January 12, 2017

This is horrifying:

President-elect Donald Trump asked Robert F. Kennedy Jr., a proponent of a widely discredited theory that vaccines cause autism, to chair a new commission on vaccine safety and scientific integrity, Kennedy said Tuesday.

The stunning move ... comes after Trump -- who has long been critical of vaccines -- met at Trump Tower with Kennedy, who has spearheaded efforts to roll back child vaccination laws....

Kennedy has been a notable proponent of nonmedical exemptions for parents who seek to prevent their children from being vaccinated, which is mandatory in most states.

He has argued that mercury-based additives in vaccines explain the link to autism. And he has alleged that government scientists, journalists and pharmaceutical companies have colluded to hide the truth from the public.

“They get the shot. That night they have a fever of 103. They go to sleep, and three months later their brain is gone,” Kennedy said at the premiere of an anti-vaccination film screening in California in 2015. “This is a holocaust, what this is doing to our country.

A lot of us have known for a while that Trump is a vaccine skeptic:

Even before he entered politics, Trump said he believed vaccines cause autism. In an interview with the Sun-Sentinel in 2007, he said:

“When I was growing up, autism wasn't really a factor…And now all of a sudden, it's an epidemic. Everybody has their theory. My theory, and I study it because I have young children, my theory is the shots. We've giving these massive injections at one time, and I really think it does something to the children.”

In 2014, Trump tweeted: “Healthy young child goes to doctor, gets pumped with massive shot of many vaccines, doesn't feel good and changes - AUTISM. Many such cases!”

But I don't know how many Trump supporters really noticed. Now he has the opportunity to provide a huge megaphone for the anti-vaccination movement -- much bigger than that of Jenny McCarthy, who did (and continues to do) tremendous harm.

Here's what I worry about. A few years ago, right-wingers generally distrusted Vladimir Putin. Sure, there seemed to be a few conservative commentators who swooned over his strongman act. But the rank and file weren't huge fans.

Then Trump came along, and:

Back in July 2014 just 10 percent of Republicans held a favorable view of Putin, according to a poll conducted by the Economist and YouGov. By September of 2016, that number rose to 24 percent. And it's even higher today: 37 percent of Republicans view Putin favorably, the poll found in December.

If Trump and Kennedy make a great show of denouncing established science on vaccines at some point in the future, how many Trump diehards are going to decide that the great man is right about this issue? Will some deplorables stop (or delay) vaccinating their kids? What happens to the rest of us in that case?

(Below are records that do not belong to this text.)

-- ==== Sys2Proof/Machine/ArmMultiply.lean ====
section
/-! DEFINITION. Machine/ArmMultiply.lean: multiply, multiply long and swap (42_arm_multiply_swap). -/

namespace Sys2Proof.Machine

/-! ### Multiply -/

/-- The forbidden operands of MUL and MLA (42_arm_multiply_swap R456); `rn` is the accumulator of MLA. -/
def multiplyForbidden (rd rn rs rm : RegNum) : Bool :=
  decide (rd = 15#4) || decide (rn = 15#4) || decide (rs = 15#4) || decide (rm = 15#4) || decide (rd = rm)

/-- The end of MUL and MLA: Rd, and the flags of R457 when S = 1. -/
def multiplyWrite (setFlags : Bool) (rd : RegNum) (res : Word) (s : State) : State :=
  { (s.writeReg rd res) with
    cpsr := if setFlags then s.cpsr.setMultiply res s.draws else s.cpsr
    pc := s.pc + 4#32 }

/-- The forbidden operands of the long forms (42_arm_multiply_swap R456). -/
def multiplyLongForbidden (rdHi rdLo rs rm : RegNum) : Bool :=
  decide (rdHi = 15#4) || decide (rdLo = 15#4) || decide (rs = 15#4) || decide (rm = 15#4) ||
  decide (rdHi = rdLo) || decide (rdHi = rm) || decide (rdLo = rm)

/-- The exact product of the long forms as a 64-bit pattern: unsigned or signed operands (R452, R454). -/
def longProduct (signed : Bool) (a b : Word) : BitVec 64 :=
  if signed then BitVec.ofInt 64 (a.toInt * b.toInt) else BitVec.ofNat 64 (a.toNat * b.toNat)

/-- RdHi : RdLo (R453, R455). -/
def longAccumulator (rdHi rdLo : RegNum) (s : State) : BitVec 64 := s.armReg rdHi ++ s.armReg rdLo

/-- The end of the long forms: RdLo, then RdHi, and the flags of R457 when S = 1. -/
def multiplyLongWrite (setFlags : Bool) (rdHi rdLo : RegNum) (p : BitVec 64) (s : State) : State :=
  { ((s.writeReg rdLo (p.extractLsb' 0 32)).writeReg rdHi (p.extractLsb' 32 32)) with
    cpsr := if setFlags then s.cpsr.setMultiplyLong p s.draws else s.cpsr
    pc := s.pc + 4#32 }

/-- The long forms (R452 to R455). -/
def multiplyLong (signed accumulate setFlags : Bool) (rdHi rdLo rs rm : RegNum) (s : State) : Except Refusal State :=
  refuseIf (multiplyLongForbidden rdHi rdLo rs rm) .multiplyOperands <|
  .ok (multiplyLongWrite setFlags rdHi rdLo
    (longProduct signed (s.armReg rm) (s.armReg rs) + (if accumulate then longAccumulator rdHi rdLo s else 0#64)) s)

/-- MUL (42_arm_multiply_swap R450); bits 15..12 must be 0 (30_encoding R254). -/
def execArmMul (c : Cond) (setFlags : Bool) (rd : RegNum) (sbz : BitVec 4) (rs rm : RegNum) (s : State) :
    Host.Outcome State Fault Refusal :=
  whenPassed c s fun s =>
    refuseIf (decide (sbz ≠ 0#4)) .sbzSboViolation <|
    refuseIf (multiplyForbidden rd 0#4 rs rm) .multiplyOperands <|
    .ok (multiplyWrite setFlags rd (s.armReg rm * s.armReg rs) s)

/-- MLA (42_arm_multiply_swap R451). -/
def execArmMla (c : Cond) (setFlags : Bool) (rd rn rs rm : RegNum) (s : State) : Host.Outcome State Fault Refusal :=
  whenPassed c s fun s =>
    refuseIf (multiplyForbidden rd rn rs rm) .multiplyOperands <|
    .ok (multiplyWrite setFlags rd (s.armReg rm * s.armReg rs + s.armReg rn) s)

/-- UMULL (42_arm_multiply_swap R452). -/
def execArmUmull (c : Cond) (setFlags : Bool) (rdHi rdLo rs rm : RegNum) (s : State) :
    Host.Outcome State Fault Refusal :=
  whenPassed c s (multiplyLong false false setFlags rdHi rdLo rs rm)

/-- UMLAL (42_arm_multiply_swap R453). -/
def execArmUmlal (c : Cond) (setFlags : Bool) (rdHi rdLo rs rm : RegNum) (s : State) :
    Host.Outcome State Fault Refusal :=
  whenPassed c s (multiplyLong false true setFlags rdHi rdLo rs rm)

/-- SMULL (42_arm_multiply_swap R454). -/
def execArmSmull (c : Cond) (setFlags : Bool) (rdHi rdLo rs rm : RegNum) (s : State) :
    Host.Outcome State Fault Refusal :=
  whenPassed c s (multiplyLong true false setFlags rdHi rdLo rs rm)

/-- SMLAL (42_arm_multiply_swap R455). -/
def execArmSmlal (c : Cond) (setFlags : Bool) (rdHi rdLo rs rm : RegNum) (s : State) :
    Host.Outcome State Fault Refusal :=
  whenPassed c s (multiplyLong true true setFlags rdHi rdLo rs rm)

/-! ### Swap -/

/-- The forbidden operands of SWP and SWPB (42_arm_multiply_swap R462). -/
def swapForbidden (rn rd rm : RegNum) : Bool :=
  decide (rd = 15#4) || decide (rn = 15#4) || decide (rm = 15#4) || decide (rn = rm) || decide (rn = rd)

/-- SWP (42_arm_multiply_swap R460): the read, then the write, then Rd; bits 11..8 must be 0 (30_encoding R254). -/
def execArmSwp (c : Cond) (rn rd : RegNum) (sbz : BitVec 4) (rm : RegNum) (s : State) :
    Host.Outcome State Fault Refusal :=
  whenPassed c s fun s =>
    refuseIf (decide (sbz ≠ 0#4)) .sbzSboViolation <|
    refuseIf (swapForbidden rn rd rm) .swapOperands <|
    (s.loadRotated (s.armReg rn)).bind fun w =>
    (s.store .word (s.armReg rn) (s.armReg rm)).bind fun t => .ok (t.writeReg rd w).advance4

/-- SWPB (42_arm_multiply_swap R461). -/
def execArmSwpb (c : Cond) (rn rd : RegNum) (sbz : BitVec 4) (rm : RegNum) (s : State) :
    Host.Outcome State Fault Refusal :=
  whenPassed c s fun s =>
    refuseIf (decide (sbz ≠ 0#4)) .sbzSboViolation <|
    refuseIf (swapForbidden rn rd rm) .swapOperands <|
    (s.load .byte (s.armReg rn)).bind fun b =>
    (s.store .byte (s.armReg rn) (s.armReg rm)).bind fun t => .ok (t.writeReg rd b).advance4

end Sys2Proof.Machine
end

I'm reading about this at the same time I'm reading a short New Republic piece titled "Hillary Clinton’s Cabinet Would Have Been Bad." It's based on a ex-Politico writer Mike Allen's list of possible appointees in a Clinton Cabinet. The conclusion of NR's Sarah Jones:

If Allen’s list is accurate, Clinton viewed the presidency as an opportunity to empower her wealthy, centrist allies.

Yes, but no Clinton appointee at any level would have deliberately encouraged Americans to expose entire populations to extremely dangerous infection diseases -- among other ways in which even centrist mediocrities are better than the hardball-playing maximalist right-wing ideologues and dyed-in-the-wool bigotsTrump is bringing into the government.